• Required work: All lines of the material below that include the string "none" are to be copied.

□ □ □ □ □

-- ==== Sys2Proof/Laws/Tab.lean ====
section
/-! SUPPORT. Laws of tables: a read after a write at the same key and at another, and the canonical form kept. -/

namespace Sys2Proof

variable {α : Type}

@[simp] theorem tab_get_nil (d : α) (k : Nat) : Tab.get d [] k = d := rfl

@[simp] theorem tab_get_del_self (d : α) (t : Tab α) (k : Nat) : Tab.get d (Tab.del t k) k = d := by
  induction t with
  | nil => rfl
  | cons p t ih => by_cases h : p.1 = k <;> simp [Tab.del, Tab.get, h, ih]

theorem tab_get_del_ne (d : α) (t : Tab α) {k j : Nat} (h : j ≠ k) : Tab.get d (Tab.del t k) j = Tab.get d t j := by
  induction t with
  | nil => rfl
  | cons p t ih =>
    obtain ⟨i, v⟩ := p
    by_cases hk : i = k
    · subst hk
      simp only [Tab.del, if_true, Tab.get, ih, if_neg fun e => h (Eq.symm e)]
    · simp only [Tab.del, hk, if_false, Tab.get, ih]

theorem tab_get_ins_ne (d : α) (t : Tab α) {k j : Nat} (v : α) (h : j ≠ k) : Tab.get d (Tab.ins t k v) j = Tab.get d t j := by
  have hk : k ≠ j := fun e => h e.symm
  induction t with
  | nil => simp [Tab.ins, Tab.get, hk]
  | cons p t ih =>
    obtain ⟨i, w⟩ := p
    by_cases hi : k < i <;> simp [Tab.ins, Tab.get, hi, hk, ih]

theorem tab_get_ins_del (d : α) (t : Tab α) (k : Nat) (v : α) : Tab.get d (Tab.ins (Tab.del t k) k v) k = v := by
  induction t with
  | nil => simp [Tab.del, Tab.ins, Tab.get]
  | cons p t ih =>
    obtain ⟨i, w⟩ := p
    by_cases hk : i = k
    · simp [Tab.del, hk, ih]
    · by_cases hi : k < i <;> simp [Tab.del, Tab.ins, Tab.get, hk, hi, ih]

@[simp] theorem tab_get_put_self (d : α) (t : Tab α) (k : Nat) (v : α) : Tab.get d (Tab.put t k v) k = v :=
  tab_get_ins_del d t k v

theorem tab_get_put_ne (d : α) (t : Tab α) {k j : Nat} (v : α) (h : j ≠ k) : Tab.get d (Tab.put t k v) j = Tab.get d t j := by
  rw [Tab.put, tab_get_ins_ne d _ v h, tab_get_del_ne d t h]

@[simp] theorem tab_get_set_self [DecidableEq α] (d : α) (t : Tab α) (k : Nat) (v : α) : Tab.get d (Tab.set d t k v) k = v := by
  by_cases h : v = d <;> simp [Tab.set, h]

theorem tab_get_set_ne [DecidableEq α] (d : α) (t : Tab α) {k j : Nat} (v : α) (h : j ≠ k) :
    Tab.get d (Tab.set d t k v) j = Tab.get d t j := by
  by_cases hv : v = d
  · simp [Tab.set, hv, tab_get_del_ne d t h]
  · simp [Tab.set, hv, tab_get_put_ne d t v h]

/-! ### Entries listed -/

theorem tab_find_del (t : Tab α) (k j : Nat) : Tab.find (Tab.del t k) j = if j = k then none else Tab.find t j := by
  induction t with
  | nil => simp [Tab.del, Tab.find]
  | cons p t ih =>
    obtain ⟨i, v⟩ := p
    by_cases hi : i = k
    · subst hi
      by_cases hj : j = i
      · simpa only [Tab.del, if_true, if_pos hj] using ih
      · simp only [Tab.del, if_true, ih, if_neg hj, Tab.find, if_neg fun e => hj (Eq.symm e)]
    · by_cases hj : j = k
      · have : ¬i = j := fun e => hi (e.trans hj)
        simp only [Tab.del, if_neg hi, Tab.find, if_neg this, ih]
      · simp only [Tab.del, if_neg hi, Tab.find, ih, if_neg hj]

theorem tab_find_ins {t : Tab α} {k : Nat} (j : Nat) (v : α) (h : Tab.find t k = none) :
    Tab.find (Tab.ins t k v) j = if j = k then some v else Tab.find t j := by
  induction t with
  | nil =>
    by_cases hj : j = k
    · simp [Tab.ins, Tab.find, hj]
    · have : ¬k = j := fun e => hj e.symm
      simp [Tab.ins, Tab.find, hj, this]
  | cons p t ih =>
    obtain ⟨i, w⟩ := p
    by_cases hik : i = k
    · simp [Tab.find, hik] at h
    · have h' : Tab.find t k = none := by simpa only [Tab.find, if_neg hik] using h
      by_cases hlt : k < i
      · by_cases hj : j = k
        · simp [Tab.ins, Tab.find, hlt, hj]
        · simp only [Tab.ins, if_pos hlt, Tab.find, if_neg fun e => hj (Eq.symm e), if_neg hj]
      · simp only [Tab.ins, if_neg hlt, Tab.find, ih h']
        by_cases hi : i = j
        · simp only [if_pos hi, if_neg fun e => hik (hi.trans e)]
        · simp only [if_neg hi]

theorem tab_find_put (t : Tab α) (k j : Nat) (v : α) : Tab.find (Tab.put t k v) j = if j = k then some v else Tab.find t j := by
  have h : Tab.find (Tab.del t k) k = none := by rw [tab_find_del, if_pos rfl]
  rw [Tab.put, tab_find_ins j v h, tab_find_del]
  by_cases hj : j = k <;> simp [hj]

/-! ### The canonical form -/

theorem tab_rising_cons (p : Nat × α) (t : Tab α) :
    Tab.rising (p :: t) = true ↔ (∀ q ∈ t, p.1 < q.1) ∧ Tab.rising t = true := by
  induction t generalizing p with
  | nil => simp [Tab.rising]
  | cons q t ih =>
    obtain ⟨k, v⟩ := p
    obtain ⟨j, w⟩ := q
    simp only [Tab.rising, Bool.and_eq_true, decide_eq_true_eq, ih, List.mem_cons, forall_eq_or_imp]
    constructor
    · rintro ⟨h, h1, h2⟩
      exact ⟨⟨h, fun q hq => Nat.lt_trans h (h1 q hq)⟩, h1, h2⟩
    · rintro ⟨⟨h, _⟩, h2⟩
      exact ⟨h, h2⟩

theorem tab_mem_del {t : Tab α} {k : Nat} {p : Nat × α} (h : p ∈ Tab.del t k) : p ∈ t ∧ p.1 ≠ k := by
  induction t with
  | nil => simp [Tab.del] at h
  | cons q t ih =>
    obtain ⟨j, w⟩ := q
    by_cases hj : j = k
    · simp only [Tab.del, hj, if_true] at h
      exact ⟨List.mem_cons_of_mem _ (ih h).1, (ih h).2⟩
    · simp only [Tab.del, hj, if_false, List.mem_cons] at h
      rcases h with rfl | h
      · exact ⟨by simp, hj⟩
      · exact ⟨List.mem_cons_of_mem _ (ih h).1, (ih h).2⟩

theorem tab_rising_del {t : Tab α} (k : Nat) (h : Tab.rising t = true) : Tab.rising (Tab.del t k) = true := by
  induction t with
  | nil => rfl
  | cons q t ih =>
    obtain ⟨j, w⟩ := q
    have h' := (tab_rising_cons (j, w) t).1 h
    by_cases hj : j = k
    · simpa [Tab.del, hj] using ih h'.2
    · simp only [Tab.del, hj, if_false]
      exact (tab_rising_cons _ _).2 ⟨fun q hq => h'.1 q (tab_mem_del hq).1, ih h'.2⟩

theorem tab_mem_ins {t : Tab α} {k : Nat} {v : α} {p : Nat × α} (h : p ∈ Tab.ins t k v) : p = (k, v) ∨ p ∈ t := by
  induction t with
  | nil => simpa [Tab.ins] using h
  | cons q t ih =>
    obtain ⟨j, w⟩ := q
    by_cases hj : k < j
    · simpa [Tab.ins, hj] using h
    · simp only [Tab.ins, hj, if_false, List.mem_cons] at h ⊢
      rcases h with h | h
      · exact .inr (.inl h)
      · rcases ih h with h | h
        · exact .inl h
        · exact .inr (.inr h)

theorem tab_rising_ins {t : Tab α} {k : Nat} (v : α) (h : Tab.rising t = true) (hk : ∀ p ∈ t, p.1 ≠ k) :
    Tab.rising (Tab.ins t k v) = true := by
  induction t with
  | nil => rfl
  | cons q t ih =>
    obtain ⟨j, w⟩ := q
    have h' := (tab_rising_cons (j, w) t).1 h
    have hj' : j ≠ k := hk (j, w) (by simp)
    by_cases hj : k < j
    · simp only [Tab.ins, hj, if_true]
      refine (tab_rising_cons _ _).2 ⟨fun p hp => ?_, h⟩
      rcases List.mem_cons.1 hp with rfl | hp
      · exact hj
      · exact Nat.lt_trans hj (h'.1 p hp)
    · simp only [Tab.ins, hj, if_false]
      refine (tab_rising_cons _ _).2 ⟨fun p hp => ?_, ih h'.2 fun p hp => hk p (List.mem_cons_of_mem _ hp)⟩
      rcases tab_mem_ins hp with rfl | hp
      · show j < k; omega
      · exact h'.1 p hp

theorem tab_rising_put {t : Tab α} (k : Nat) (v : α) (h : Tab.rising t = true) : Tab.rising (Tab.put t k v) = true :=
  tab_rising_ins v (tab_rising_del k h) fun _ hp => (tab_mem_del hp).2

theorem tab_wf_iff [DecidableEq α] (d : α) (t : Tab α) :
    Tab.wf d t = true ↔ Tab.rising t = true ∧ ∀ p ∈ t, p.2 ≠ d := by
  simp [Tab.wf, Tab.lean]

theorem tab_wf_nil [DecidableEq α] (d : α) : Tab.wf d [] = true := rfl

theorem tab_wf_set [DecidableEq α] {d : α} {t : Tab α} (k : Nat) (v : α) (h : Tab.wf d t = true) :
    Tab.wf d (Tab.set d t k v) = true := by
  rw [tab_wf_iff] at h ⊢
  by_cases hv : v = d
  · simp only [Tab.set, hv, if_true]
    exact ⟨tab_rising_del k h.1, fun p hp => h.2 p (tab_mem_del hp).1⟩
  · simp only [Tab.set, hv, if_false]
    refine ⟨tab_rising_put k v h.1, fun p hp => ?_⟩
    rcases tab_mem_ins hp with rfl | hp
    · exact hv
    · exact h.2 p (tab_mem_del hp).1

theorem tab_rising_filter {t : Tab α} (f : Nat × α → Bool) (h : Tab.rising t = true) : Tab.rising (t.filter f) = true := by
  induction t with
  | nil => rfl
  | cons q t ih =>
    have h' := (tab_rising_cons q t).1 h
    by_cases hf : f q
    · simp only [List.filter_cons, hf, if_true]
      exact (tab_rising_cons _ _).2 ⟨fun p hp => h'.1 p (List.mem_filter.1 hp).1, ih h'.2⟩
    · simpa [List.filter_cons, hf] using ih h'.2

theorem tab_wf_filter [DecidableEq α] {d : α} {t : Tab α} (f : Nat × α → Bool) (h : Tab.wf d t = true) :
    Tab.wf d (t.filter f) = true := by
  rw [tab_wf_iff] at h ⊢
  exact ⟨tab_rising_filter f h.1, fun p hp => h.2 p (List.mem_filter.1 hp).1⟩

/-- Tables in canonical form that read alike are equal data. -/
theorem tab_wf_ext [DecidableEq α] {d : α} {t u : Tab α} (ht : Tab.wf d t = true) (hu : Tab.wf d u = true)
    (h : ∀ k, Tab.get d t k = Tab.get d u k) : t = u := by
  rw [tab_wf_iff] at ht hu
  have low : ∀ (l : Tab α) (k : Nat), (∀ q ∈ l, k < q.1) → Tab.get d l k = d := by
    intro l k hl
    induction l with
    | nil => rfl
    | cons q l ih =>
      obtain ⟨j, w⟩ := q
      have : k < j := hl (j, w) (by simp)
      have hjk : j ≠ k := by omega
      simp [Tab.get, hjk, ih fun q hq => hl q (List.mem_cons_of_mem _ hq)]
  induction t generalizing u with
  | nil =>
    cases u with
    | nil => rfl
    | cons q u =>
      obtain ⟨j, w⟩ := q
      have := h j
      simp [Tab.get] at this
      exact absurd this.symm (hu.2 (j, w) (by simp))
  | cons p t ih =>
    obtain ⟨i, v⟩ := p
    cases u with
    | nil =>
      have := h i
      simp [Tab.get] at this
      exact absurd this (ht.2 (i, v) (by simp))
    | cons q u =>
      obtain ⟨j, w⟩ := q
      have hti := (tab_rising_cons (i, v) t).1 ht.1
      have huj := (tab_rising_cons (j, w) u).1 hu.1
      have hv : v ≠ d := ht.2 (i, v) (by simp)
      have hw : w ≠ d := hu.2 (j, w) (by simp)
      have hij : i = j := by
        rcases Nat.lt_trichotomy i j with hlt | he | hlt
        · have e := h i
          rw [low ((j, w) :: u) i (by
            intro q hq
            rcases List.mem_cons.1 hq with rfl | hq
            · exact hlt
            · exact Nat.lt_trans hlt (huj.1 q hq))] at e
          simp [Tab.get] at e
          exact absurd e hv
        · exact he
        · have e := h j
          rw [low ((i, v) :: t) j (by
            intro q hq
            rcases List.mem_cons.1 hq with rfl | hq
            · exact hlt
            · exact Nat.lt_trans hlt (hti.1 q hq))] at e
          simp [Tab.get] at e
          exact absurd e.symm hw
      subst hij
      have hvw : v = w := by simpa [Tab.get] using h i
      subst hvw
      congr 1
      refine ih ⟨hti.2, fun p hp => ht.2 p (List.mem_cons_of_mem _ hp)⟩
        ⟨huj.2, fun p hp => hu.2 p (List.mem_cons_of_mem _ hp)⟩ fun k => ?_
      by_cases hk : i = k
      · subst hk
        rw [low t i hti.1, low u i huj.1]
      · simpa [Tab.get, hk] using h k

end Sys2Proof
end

□ □ □ □ □

• Task result:
theorem tab_find_del (t : Tab α) (k j : Nat) : Tab.find (Tab.del t k) j = if j = k then none else Tab.find t j := by
theorem tab_find_ins {t : Tab α} {k : Nat} (j : Nat) (v : α) (h : Tab.find t k = none) :
    · have h' : Tab.find t k = none := by simpa only [Tab.find, if_neg hik] using h
  have h : Tab.find (Tab.del t k) k = none := by rw [tab_find_del, if_pos rfl]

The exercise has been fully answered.